The image below is an interactive demonstration of a Joukowski airfoil. Try moving the flow angle and thickness sliders, and you can apply the Joukowski transform by checking the box.

This demo is written in JavaScript and you can see the code in this Observable notebook.

The flow is modelled, using complex potentials, as inviscid and incompressible. The solution for the flow around a cylinder (with imposed circulation) is obtained by summing the potentials for uniform flow at angle alpha, a doublet and a line vortex. The initial grid is a regular mesh in polar coordinates (with a little clustering at the cylinder surface). We then use the Joukowski transform to map the geometry from a cylinder to an airfoil.

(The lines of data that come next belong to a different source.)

/-- The records that the engines of a lost die had still to write for stopping contexts are written with kind 0x10 (R409). -/
def State.keepRecords (s : State) (d : Nat) : State :=
  let one (c code : Nat) : List (Nat × StopRec) :=
    if 1024 ≤ code && code < 2048 && (code - 1024) / 64 == d then
      (if (s.matrixEng (code - 1024)).held.any (s.opOf c) then [(code, s.matrixRecord c (code - 1024) 0x10)] else [])
    else if 2048 ≤ code && code < 4096 && (code - 2048) / 64 == d then
      (if (s.copyEngine (code - 2048)).queue.any (·.ctx == c) || (s.copyEngine (code - 2048)).running.any (·.cmd.ctx == c) then
        [(code, s.copyRecord c (code - 2048) 0x10)] else [])
    else []
  (s.ctxs.filter (·.2.state == .stopping)).foldl (fun s kv =>
    s.setCtx kv.1 { s.ctx kv.1 with lostRecs := (s.ctx kv.1).lostRecs ++ kv.2.haltLeft.flatMap (one kv.1) }) s

/-- A die's failure is declared: every agent on it fails (R14, R406), and its functions have their self-tests to pass again before
it rejoins (R407, R412). -/
def State.failDie (s : State) (d : Nat) : State :=
  let on (c : Nat) : Bool := dieOfCore c == d
  let worlds := ((s.worlds.filter fun kv => kv.2.isOpen && worldDie kv.1 == d).map fun kv => kv.2.desc.ctx)
  let ctxs := (s.contextsOn on (fun e => e / 64 == d) ++ worlds).eraseDups
  let inc := (s.die d).inc
  let cores := (run (256 * d) 256).filter fun c => !(s.core c).failed
  let used := cores.filter fun c => s.groups.any fun kv => kv.2.core == c
  let lost := used.map (fun c => (c, (s.core c).inc.toNat))
    ++ (s.matrix.filter fun kv => kv.1 / 64 == d).map (fun kv => (matrixCode kv.1, inc.toNat))
    ++ (s.copyEng.filter fun kv => kv.1 / 64 == d).map (fun kv => (copyCode kv.1, inc.toNat))
  let logs := cores.map fun c => c + (s.core c).inc.toNat * 2 ^ 32
  let s := (s.purgeCores on).spoilDirty fun _ e => e == d
  let s := ((s.keepRecords d).haltOn on).loseDie d
  let s := (dieBits d).foldl (fun s b => s.setReady b false) s
  let s := s.loseAgent ctxs (seamCode d) d inc.toNat d
  let s := ctxs.foldl (fun s x => s.setCtx x { s.ctx x with lost := (s.ctx x).lost ++ lost }) s
  let s := s.strandAll (256 * d)
  (logs ++ [d + inc.toNat * 2 ^ 32]).foldl (fun s a => s.logBox d 12 0x10 noCtx (BitVec.ofNat 64 a) 0 0) s

/-- The halves that the host holds when it fails: any of their bytes may have been modified there (R235). A poisoning write
ends the reservations on its line (R249). -/
def State.spoilHalf (s : State) (half : Nat) : State :=
  (run (64 * half) 64).foldl (fun s a =>
    let d := s.draw
    if d.1 then { (d.2.loseReservations none [a / 128]) with mem := bankMark d.2.mem a true } else d.2) s

/-- FAILURE_DECLARATION (R406): a core, a die, a peer or the host is declared failed. -/
def execFailureDeclaration (agent : Agent) (s : State) : Out :=
  match agent with
  | .core n => if Config.coreCount ≤ n || (s.core n).failed then noEvent s else .next (s.failCore n)
  | .die d => if 4 ≤ d || (s.die d).failed then noEvent s else .next (s.failDie d)
  | .peer n => .next (s.failPeer n)
  | .host =>
    if s.host.lost then noEvent s
    else
      let s := (s.hostHalves.map (·.1)).foldl State.spoilHalf s
      .next (({ s with hostHalves := [], host := { s.host with lost := true } } : State).logBox 0 12 0 noCtx (BitVec.ofNat 64 (s.host.inc.toNat * 2 ^ 32)) 0 0)

/-- A core rejoins in service, empty, with the next incarnation (R407). -/
def State.rejoinCore (s : State) (n : Nat) : State :=
  let c := s.core n
  let s := s.setCore n { c with failed := false, alone := false, untested := false, inc := nextInc c.inc }
  s.logBox (dieOfCore n) 13 0 noCtx (BitVec.ofNat 64 (n + (nextInc c.inc).toNat * 2 ^ 32)) 0 0

/-- AGENT_REJOIN (R407): an agent whose self-test is done rejoins with the next incarnation; a core empty, a die with empty
directories and its cycle counter at 0. The cores of a die rejoin with it, but for those that had failed on their own, each of
which has its own self-test to pass. -/
def execAgentRejoin (agent : Agent) (s : State) : Out :=
  match agent with
  | .core n =>
    let d := dieOfCore n
    if !(s.core n).failed || (s.core n).untested || !(s.die d).powered || (s.die d).failed || !s.ready (8 + d) then noEvent s
    else .next (s.rejoinCore n)
  | .die d =>
    let x := s.die d
    if !x.failed || !x.powered || !(dieBits d).all s.ready then noEvent s
    else
      let s := (s.setDie d { x with failed := false, inc := nextInc x.inc }).restartClock d
      let s := ((run (256 * d) 256).filter fun c => !(s.core c).alone).foldl State.rejoinCore s
      .next (s.logBox d 13 0 noCtx (BitVec.ofNat 64 (d + (nextInc x.inc).toNat * 2 ^ 32)) 0 0)
  | .peer n =>
    let i := nextInc (smGet 1 s.host.peerInc n)
    if !smGet false s.host.peersLost n then noEvent s
    else
      let host := { s.host with peerInc := smSet 1 s.host.peerInc n i, peersLost := smSet false s.host.peersLost n false }
      .next (({ s with host := host } : State).logBox 0 13 0 noCtx (BitVec.ofNat 64 (n + i.toNat * 2 ^ 32)) 0 0)
  | .host =>
    let i := nextInc s.host.inc
    if !s.host.lost then noEvent s
    else .next (({ s with host := { s.host with inc := i, lost := false } } : State).logBox 0 13 0 noCtx (BitVec.ofNat 64 (i.toNat * 2 ^ 32)) 0 0)

/-! ## Power (R14, R406, R421) -/

/-- A port without power is down; a dead one stays dead until its die is reset (R416). -/
def Port.dark (p : Port) : Port := { p with state := if p.state = 3 then 3 else 0, peer := 0 }

/-- The bits of READY that fall with a die's power (R8, R412): its own; with die 0 the host port, the management core and the
device's single engines; and with the last die the bobbins (DEDUCED, log entry 74). -/
def State.darkBits (s : State) (d : Nat) : List Nat :=
  let others := (List.range Config.dieCount).filter fun e => e != d && (s.die e).powered
  dieBits d ++ (if d = 0 then [0, 1, 2, 3, 5, 6, 7] else []) ++ (if others.isEmpty then [4] else [])

/-- A die loses power: its functions are ready no more, its counter stands still, and its TLBs and island tables are lost
(R412, R12, R14), and so are its groups' registers. What else it held is gone with the declaration that follows (R406), and nothing runs on it until then. -/
def State.powerDown (s : State) (d : Nat) : State :=
  let s := (s.darkBits d).foldl (fun s b => s.setReady b false) s
  let s := (run (6 * d) 6).foldl (fun s p => (s.setPort p (s.port p).dark).setReady (24 + p) false) s
  let s := s.logBox d 14 0 noCtx (BitVec.ofNat 64 d) 0 0
  let s := (s.setDie d { s.die d with powered := false, islands := [], forwards := [] }).giveBack (· / 3 == d)
  let s := s.wipeGroups fun c => dieOfCore c == d
  { s with clusterTlb := s.clusterTlb.filter fun kv => kv.1 / 64 != d }

/-- DIE_POWER_LOSS (R14, R406): its agents' failure is declared in its turn. -/
def execDiePowerLoss (die : Nat) (s : State) : Out :=
  if 4 ≤ die || !(s.die die).powered then noEvent s else .next (s.powerDown die)

/-- THERMAL_TRIP (R421): a die that reaches its thermal trip loses power. -/
def execThermalTrip (die : Nat) (s : State) : Out :=
  if 4 ≤ die || !(s.die die).powered then noEvent s else .next (s.powerDown die)

/-- POWER_RESTORED (R408): a die whose agents' failure has been declared has power again. -/
def execPowerRestored (die : Nat) (s : State) : Out :=
  let d := s.die die
  if 4 ≤ die || d.powered || !d.failed then noEvent s
  else .next (((s.setDie die { d with powered := true }).restartClock die).logBox die 15 0 noCtx (BitVec.ofNat 64 die) 0 0)

/-- POWER_CAP_THROTTLE (R421, R12): a die lowers its core clock to keep its cap; its counter follows. -/
def execPowerCapThrottle (die divisor : Nat) (s : State) : Out :=
  if 4 ≤ die || divisor = 0 || !(s.die die).powered then noEvent s
  else .next (s.setDie die { s.die die with divisor := divisor })

/-- DIE_RESET (R12, R198, R416): a die without work, whose L2 holds no byte of another die's memory alone, comes out of reset: counter
0, L2 written back and invalid, cores, directories and tables empty, ports down, functions to be tested again. -/
def execDieReset (die : Nat) (s : State) : Out :=
  let d := s.die die
  let busy := s.groups.any (fun kv => !kv.2.evicted && dieOfCore kv.2.core == die)
    || s.matrix.any (fun kv => kv.1 / 64 == die && !kv.2.held.isEmpty)
    || s.copyEng.any (fun kv => kv.1 / 64 == die && !(kv.2.queue.isEmpty && kv.2.running.isEmpty))
    || s.worlds.any (fun kv => kv.2.isOpen && worldDie kv.1 == die)
    || s.l2dirty.any fun kv => kv.2.1 == die + 1
  if 4 ≤ die || !d.powered || d.failed || busy then noEvent s
  else
    let s := (dieBits die).foldl (fun s b => s.setReady b false) s
    let s := (run (6 * die) 6).foldl (fun s p => (s.setPort p Port.reset).setReady (24 + p) false) s
    let s := (List.range 256).foldl (fun s i =>
      let c := s.core (256 * die + i)
      s.setCore (256 * die + i) { CoreSt.reset with spareUsed := c.spareUsed, retired := c.retired, inc := c.inc }) s
    let s := s.setDie die { s.die die with islands := [], forwards := [], divisor := 1 }
    let s : State := { s with
      l2home := s.l2home.filter fun kv => homeDie (128 * kv.1) != die
      reservations := s.reservations.filter fun (r : Reservation) => homeDie (128 * r.line) != die
      tenures := s.tenures.filter fun (t : Tenure) => t.anchor / 64 != die
      clusterTlb := s.clusterTlb.filter fun kv => kv.1 / 64 != die }
    .next (s.restartClock die)

/-- STANDBY_POWER_LOSS (R14): the black-box areas of dies without power are lost. -/
def execStandbyPowerLoss (s : State) : Out :=
  .next ((List.range 4).foldl (fun s d =>
    if (s.die d).powered then s else s.setDie d { s.die d with box := [], boxSeq := 0 }) s)

/-- FIRMWARE_ERROR (R392, R419): firmware fails on one of the die's bobbins, freely chosen. It is recorded, and the event that the
bobbin was handling is given to another. -/
def execFirmwareError (die : Nat) (s : State) : Out :=
  if 4 ≤ die || !(s.die die).powered then noEvent s
  else
    let b := 3 * die + Config.freePick s.fresh % 3
    .next ((({ s with fresh := s.fresh + 1 } : State).giveBack (· == b)).logBox die 16 0 noCtx (BitVec.ofNat 64 die) 0 0)

end Sys2Proof.Machine
end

In this implementation, the grid and flow solution are evaluated on the CPU and the rendering is done on the GPU using WebGL. Data at each mesh point (position of the point, pressure value, grid i-value and j-value) are sent as vertex attributes. The fragment shader handles the colour shading, and also the streamline and grid plotting using some helpful built-in GLSL functions (thank you Ricky Reusser).

The dynamic visualization enables us to experiment with the cylinder and airfoil. Experimentation is a great way to learn. For example, from this interactive Joukowski airfoil we obtain an understanding of the squashing-stretching nature of the Joukowski transform, and also the linkage between streamline curvature and pressure gradient.